CAREER: Closed-loop control of engineered metabolism using biosensors and optogenetics

职业：利用生物传感器和光遗传学对工程代谢进行闭环控制

• 批准号: 1751840
• 负责人: Jose Avalos
• 金额: $ 52.48万
• 依托单位: Princeton University
• 依托单位国家: 美国
• 项目类别: Continuing Grant
• 财政年份: 2018
• 资助国家: 美国
• 起止时间: 2018-06-01 至 2023-05-31
• 项目状态: 已结题
• 来源: https://www.nsf.gov/awardsearch/showAward?AWD_ID=1751840&HistoricalAwards=false
• 关键词: CAREER; Closed; loop; control; engineered

Biotechnology can produce a vast number of valuable products from renewable sources. One barrier to making these products economically is our inability to easily redirect cellular metabolism to maximize production. New technologies to significantly improve our ability to control engineered microorganisms, using light and biological sensors, will be developed. This strategy will enable feed-back controls, in which light signals used to fine-tune enzyme concentrations are informed by fluorescence signals from biosensors in real time. The approach will allow the development of entirely new technologies to control, optimize, and operate fermentations, as well as improve our basic understanding of how enzyme concentrations affect product formation. The results of this project will be incorporated into several courses currently taught. Outreach activities to two organizations with which the PI has been involved previously (Hispanics Inspiring Student's Performance and Achievement, and Society for the Advancement of Chicano/Hispanics and Native Americans in Science) will promote STEM-related careers among under-represented groups and encourage their participation in related research. The objective of this project is to develop a closed-loop control system for metabolic engineering using biosensors and optogenetics. Three components will be integrated in the same yeast strain: (i) a metabolic pathway to produce a chemical of interest; (ii) a biosensor to monitor the activity of said pathway; and (iii) optogenetic tools to control enzyme expression levels.
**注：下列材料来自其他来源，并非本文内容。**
theorem witness_LinkEvents : ({} : Flit).good = true ∧ (List.replicate 238 (0 : Byte)).length ≤ 238 ∧ ((hosted {}).link.flit 1 0 0 []).length = 256 ∧
    (hosted {}).mgmt.main = .ready ∧ (hosted {}).link.up = true ∧ State.reset.link.up = false ∧ ({ good := false } : Flit).good = false ∧
    ({ seqNo := 0 } : Flit).seqNo = (hosted {}).link.rxSeq ∧ ({ seqNo := 1 } : Flit).seqNo ≠ (hosted {}).link.rxSeq ∧ max 2 (leNat [2, 3] % 256) ≤ min 3 (leNat [2, 3] / 256) ∧
    ¬ max 2 (leNat [4, 4] % 256) ≤ min 3 (leNat [4, 4] / 256) ∧ (8 : Nat) < 9 ∧ (hosted {}).link.txBuf.length < 128 ∧
    128 ≤ ({ txBuf := List.replicate 128 (0, []) } : Link).txBuf.length ∧ (hosted {}).link.spare = true ∧ (hosted {}).link.ports.getLsbD 7 = true := by and_intros <;> decide +kernel

/-- A module that boots, with M1 set or not. -/
def booting (m : List Byte) : State := { mgmt := { main := .boot, m1 := m } }

theorem witness_BootEvents : (booting [1]).mgmt.waiting = [] ∧
    State.reset.mgmt.main ≠ .boot ∧ (booting []).mgmt.m1 = [] ∧ (booting [1]).mgmt.m1 ≠ [] ∧ (fwOk ((booting []).mgmt.bank true) 0 = false) ∧
    (fwOk ((booting []).mgmt.bank false) 0 = false) ∧ (hosted {}).mgmt.main = .ready ∧
    ({ clk := 7, mgmt := { throttleAt := some (false, 7) } } : State).mgmt.throttleAt = some (false, 7) := by and_intros <;> decide +kernel

/-- A module with an error under test or repair. -/
def broken (cls kind stage : Nat) : State := { mgmt := { main := .ready, cases := [{ rep := { unitClass := cls, kind := kind }, since := 0, stage := stage }] } }

theorem witness_ErrorEvents : (let s : State := { broken 6 2 0 with mgmt := { (broken 6 2 0).mgmt with unrepaired := [(6, 0, 0)] } }; (6, 0, 0) ∈ s.mgmt.unrepaired ∧ s.mgmt.main = .ready) ∧
    (∀ k ∈ (broken 3 1 0).mgmt.cases, k.stage ≠ 0 ∨ k.rep.unitClass ≠ 6) ∧ (broken 6 2 0).mgmt.cases[0]? = some { rep := { unitClass := 6, kind := 2 }, since := 0 } ∧
    ({ rep := { unitClass := 7, kind := 3 }, since := 0, done := true } : ErrorCase).done = true ∧ (∀ k ∈ (broken 6 2 0).mgmt.cases, k.done = false) ∧
    (({ broken 3 1 0 with cores := [(0, { core1 with committing := true })] } : State).core 0).committing = true ∧
    State.reset.mgmt.main ≠ .ready ∧ (broken 3 1 0).mgmt.main = .ready ∧ (broken 3 1 0).mgmt.cases[0]? = some { rep := { unitClass := 3, kind := 1 }, since := 0 } ∧
    (broken 6 2 0).mgmt.cases[1]? = none ∧ (broken 3 3 1).disp.spares = 8 ∧ ({ broken 3 3 1 with disp := { spares := 0 } } : State).disp.spares = 0 ∧
    (broken 7 3 1).link.spare = true ∧ ({ broken 7 3 1 with link := { spare := false } } : State).link.spare = false ∧ sameLocus { unitClass := 6 } { unitClass := 6 } = true ∧
    ({ unitClass := 3, kind := 1 } : ErrorReport).exists = true ∧ ({ unitClass := 3, unitIndex := 200 } : ErrorReport).exists = false ∧
    ((broken 3 3 1).core 0).slot = none ∧ (({ broken 3 3 1 with cores := [(0, core1)] } : State).core 0).slot ≠ none ∧
    (let u (x : Ctx) (k : Core) : State := { ctxs := [(0, x)], cores := [(0, { k with slot := some 0, group := some 0 })] };
      ((u { preempting := some .suspended } {}).ctx 0).preempting.isSome = true ∧ ((u {} {}).core 0).group = some 0 ∧ ((u {} {}).core 0).slot = some 0 ∧
      ((u {} {}).ctx 0).preempting = none ∧ ((u {} {}).core 0).committing = false ∧ ((u {} { opened := true, nidem := true }).core 0).nidem = true ∧
      ((u {} { bank := some {} }).core 0).bank.isSome = true ∧ ((u {} { opened := true }).core 0).nidem = false ∧ ((u {} {}).core 0).bank = none) ∧
    ((broken 7 3 1).link.pierSpares.get 0 0) < 2 ∧ 2 ≤ ({ broken 7 3 1 with link := { pierSpares := [(0, 2)] } } : State).link.pierSpares.get 0 0 := by
  and_intros <;> decide +kernel

theorem witness_ManagementForms : (booting []).mgmt.waiting = [] ∧ (booting []).attestWaits 0x16 (List.replicate 32 0) = true ∧ (booting [1]).attestWaits 0x16 (List.replicate 32 0) = false ∧
    (let s : State := { booting [] with mgmt := { (booting []).mgmt with waiting := [(0x16, List.replicate 32 0)] } }; s.mgmt.waiting = [(0x16, List.replicate 32 0)]) ∧
    (7 < 8 ∧ 8 < 0x10) ∧ (0x1A < 0x1B ∧ 0x1B ≠ 0x100) ∧
    (hosted {}).mgmt.main = .ready ∧ State.reset.mgmt.main = .off ∧ (booting []).mgmt.main = .boot ∧ ((hosted {}).ctx 15).st = .free ∧
    fieldAt (leBytes 4 4095) 0 4 = 4095 ∧ leNat (leBytes 4 0x3FFFFF) < 2 ^ 22 ∧ leNat (leBytes 2 384) ≤ 384 ∧ fieldAt ([0, 4] : List Byte) 0 1 = 0 ∧ leNat ([4] : List Byte) ≤ 4 ∧
    1200 ≤ leNat (leBytes 2 1200) ∧ leNat (leBytes 2 2000) ≤ 2000 ∧ (leBytes 4 0 ++ List.replicate 1016 (0 : Byte)).length = 1020 ∧
    0x200 + 2 ^ 26 < leNat (leBytes 4 0x4000200) + 1 ∧ ({ hosted ctx1 with mgmt := { main := .ready, dbg := true } } : State).mgmt.dbg = true ∧
    ((hosted ctx1).readAt 0 0x1000000000 512).isSome = true ∧ ((hosted ctx1).readAt 0 0 1).isNone = true ∧
    answers (locateAll (hosted ctx1) 0 .write false (spanPieces 0x1000000000 512)) = true ∧ answers (locateAll (hosted ctx1) 0 .write false (spanPieces 0 1)) = false := by
  and_intros <;> decide +kernel

theorem witness_RoundTrip : WellFormed (.min 3 4 5 1) = true ∧ encode (.min 3 4 5 1) = some 0x20642825 ∧ acceptsMajor .c 8 = true ∧ acceptsFn .c 0x20642825 = true ∧
    missingQueue .c (tokOf 0x20642825) = false ∧ acceptsMajor .pier 8 = true ∧ acceptsFn .pier 0x20642825 = true ∧ pierCrLimit .pier 0x20642825 = false ∧ tokOf 0x20642825 = 0 ∧
    WellFormed (.mbput 0 3) = true ∧ acceptsFn .pier 0x74400C00 = true ∧ (0x74400C00#32).extractLsb' 15 6 = 0 := by and_intros <;> decide +kernel

/-- A module that runs the step of two words at the start of device memory's page on C of core 0, of no kernel. -/
def stepping (w0 w1 : Nat) : State :=
  { agenda := [.run (.seq 0 0)], mem := pages, mgmt := { main := .ready, keys := [(0, { owner := 0, val := .module 0 })] }, ctxs := [(0, ctx1)],
    cores := [(0, { slot := some 0 })], seqs := [(.seq 0 0, { run := .running, pc := 0x40000000 })] } |> fun s => withWords s [(0x40000000, 4, w0), (0x40000004, 4, w1)]

/-- What C would run there. -/
def fetched (s : State) : Option StepWords := match s.fetch (.seq 0 0) with
  | .ok w => some w
  | .error _ => none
This will allow fine-tuning of enzyme concentrations using light. These three components have been developed in separate yeast strains in the PI's lab. The first objective is to integrate all three components in a single yeast strain. Success will be demonstrated by the production of branched chain alcohols. The second objective is to adapt an existing optogenetic tool sensitive to red and infrared light to work orthogonally with the existing blue light system. This technology will open the door to new strategies to operate and optimize fermentations, such as by using periodic light pulses with feedback controls, providing unprecedented capabilities for operating, optimizing, and automating fermentations.This award reflects NSF's statutory mission and has been deemed worthy of support through evaluation using the Foundation's intellectual merit and broader impacts review criteria.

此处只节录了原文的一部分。